Она обернулась к нему, ожидая реакции. Ожидая, что он подхватит этот накал, встанет, начнёт метаться вместе с ней.
Но Юра остался сидеть.
— Нина… — произнёс он.
Голос его был тихим. Едва слышным. Но в этой тишине было столько свинцовой тяжести, столько мёртвой, выгоревшей тоски, что крик Светы разбился о неё, как стеклянная ваза о бетон.
— Нина, я проклял вас… — продолжил он, не повышая тона, глядя не на неё, а на свои руки, лежащие на коленях. — Я ненавидел вас… рвал ваши письма и фотографии…
— Почему ты шепчешь⁈ — Света вдруг оборвала монолог. Она топнула ногой, каблук гулко ударил в пол. — Лоцман, ты чего бубнишь? Это финал! Это драма! Мы встретились через два года, у нас жизнь сломана, а ты сидишь как мороженая рыба! Где страсть? Где нерв?
Она подлетела к нему, нависла коршуном. Глаза метали молнии.
— Ты мне сцену валишь! Я тебе эмоцию даю, я душу рву, а ты… Ты как будто отчёт в бухгалтерии читаешь! «Я проклял вас…» Тьфу! Треплев застрелился из-за неё, понимаешь? Застрелился! А от твоего Треплева даже муха не сдохнет, только уснёт от скуки!

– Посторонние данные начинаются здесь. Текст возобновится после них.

/-- CL_STALL: a VC's head message has found no local operation for 1 s (R324). -/
def execClStall (port vc p : Nat) (s : State) : Host.Outcome State Fault Refusal :=
  if nPorts ≤ port then .fault (.noSuchUnit "port" port)
  else if nParts ≤ p then .fault (.noSuchUnit "partition" p)
  else if !((s.early.any fun e => decide (e.1 = port ∧ e.2.1 = p ∧ vcOf e.2.2.op.toNat = vc)) || ((s.portAt port).front vc).isSome) then .next s
  else .next ((s.countClx p 7).errorEvent 1 0x0502 (uPart p) (s.partKeys p ++ [(10, .u (port * 8 + vc))]))

end Sys2Proof.Machine
end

Юра медленно поднял голову. В синих сумерках его лицо казалось белой маской.
— Сядь, — сказал он.
— Не сяду! Я не могу работать с трупом! Мне партнёр нужен, а не мебель!
— Сядь, Громова.
В голосе лязгнул металл. Света поперхнулась воздухом, замолчала на полуслове. И села. Нехотя, с вызовом, но села.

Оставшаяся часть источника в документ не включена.